General characteristics
- Class & type: Bayfield-class attack transport
- Displacement: 8,100 tons, 16,100 tons fully loaded
- Length: 492 ft (150 m)
- Beam: 69 ft 6 in (21.18 m)
- Draught: 26 ft 6 in (8.08 m)
- Propulsion: General Electric geared turbine, 2 x Foster Wheeler D-type boilers, single propeller, designed shaft horsepower 8,500
- Speed: 18 knots
- Boats & landing craft carried: 12 x LCVP, 4 x LCM (Mk-6), 3 x LCP(L) (MK-IV)
- Capacity: 4,800 tons (180,500 cu. ft).
- Complement: Crew: 51 officers, 524 enlisted; Flag: 43 officers, 108 enlisted.; Troops: 80 officers, 1,146 enlisted;
- Armament: 2 × single 5 inch/38 cal. dual purpose gun mounts, one fore and one aft.; 2 × twin 40mm AA gun mounts forward, port and starboard.; 2 × single 40 mm AA gun mounts.; 18 × single 20mm AA gun mounts.;

= USS Hansford =

1944 Bayfield-class attack transport

USS Hansford (APA-106) was a that served with the US Navy during World War II.

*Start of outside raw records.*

/-- A lane's access to device memory that translates through a cached entry, meets no check and finds its line in the L1:
aligned, permitted, inside the extents of a checked launch, on no bad line, without a race, and not recorded. -/
def deviceOk (s : State) (k : Task) (l : Launch) (w : Wave) (r : WaveRef) (n : Nat) (write ext : Bool)
    (va : Nat → Thread → Nat) (p : Nat × Thread) : Bool :=
  let xy := s.coreXY k r.core
  let a := va p.1 p.2
  a % n == 0 && !(ext && s.outside k a n) &&
  match s.cached (laneViewer k.tid xy.1 xy.2) l.asid a with
  | some e => (if write then e.attr.w && !e.attr.cell else e.attr.r) && e.attr.target == 0 && (write || !s.badIn (e.pa a) n) &&
      !(e.attr.mod && l.records? && (write || p.2.recording)) && (s.l1Line? k r.core (e.pa a / 64)).isSome &&
      (e.attr.cell || (racesOf k (s.accessOf k r w p.1 p.2 4 (e.pa a) a n write false)).1.isNone)
  | none => false

/-- The entry that a lane's access goes through. -/
def entryOf (s : State) (k : Task) (l : Launch) (r : WaveRef) (va : Nat) : TlbEntry :=
  let xy := s.coreXY k r.core
  (s.cached (laneViewer k.tid xy.1 xy.2) l.asid va).getD { ag := .headworks, asid := 0, group := 0, base := 0, mask := 0, attr := attrOf 0, expiry := 0 }

/-- What the race checker keeps of global accesses: none on CELL pages (R138). -/
def globalAccesses (s : State) (k : Task) (l : Launch) (w : Wave) (r : WaveRef) (n : Nat) (write : Bool)
    (va : Nat → Thread → Nat) (ps : List (Nat × Thread)) : List Access :=
  (ps.filter fun p => !(entryOf s k l r (va p.1 p.2)).attr.cell).zipIdx.map fun q =>
    let a := va q.1.1 q.1.2
    { s.accessOf k r w q.1.1 q.1.2 4 ((entryOf s k l r a).pa a) a n write false with epoch := k.accesses.length + 1 + q.2 }

/-- Transfers that the lanes of an access make: 64-byte lines, for a load those that the L1 does not hold (R256). -/
def sentLines (s : State) (k : Task) (l : Launch) (r : WaveRef) (load : Bool) (va : Nat → Thread → Nat)
    (ps : List (Nat × Thread)) : Nat :=
  ((ps.filterMap fun p =>
    let line := (entryOf s k l r (va p.1 p.2)).pa (va p.1 p.2) / 64
    if load && (s.l1Line? k r.core line).isSome then none else some line).eraseDups).length

/-- The budget of its partition lets a wave make what is left of n transfers now (R256). -/
def State.affords (s : State) (l : Launch) (w : Wave) (n : Nat) : Bool := s.mayPay l.part (n - w.paid) == n - w.paid

/-- They are charged. -/
def State.charged (s : State) (l : Launch) (w : Wave) (n : Nat) : State := s.transfer l.part (n - w.paid)

/-- The task after its accesses have been kept, with the races that slices find (R138). -/
def Task.noted (k : Task) (as : List Access) : Task :=
  { k with accesses := k.accesses ++ as
           races := k.races ++ as.flatMap fun a => (racesOf k a).2.map fun b => (b, a) }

Originally christened Sea Adder, the vessel was launched 25 April 1944 as Gladwin by Western Pipe & Steel of San Francisco, under Maritime Commission contract. She was transferred to the Navy and renamed Hansford (after Hansford County, Texas) on 25 August, and commissioned on 12 October 1944.

==Operational history==

After shakedown off San Pedro, California, Hansford got underway for Pearl Harbor 25 November 1944 and unloaded passengers and cargo there on 2 December. In the Hawaiian Islands, she undertook an intensive training program emphasizing landing exercises during daylight and maneuvering in formation at night. On 28 December she embarked the 1st Battalion Landing Team, 27th Regiment, 5th Division, U.S. Marines who joined her crew in amphibious training as they made ready for combat.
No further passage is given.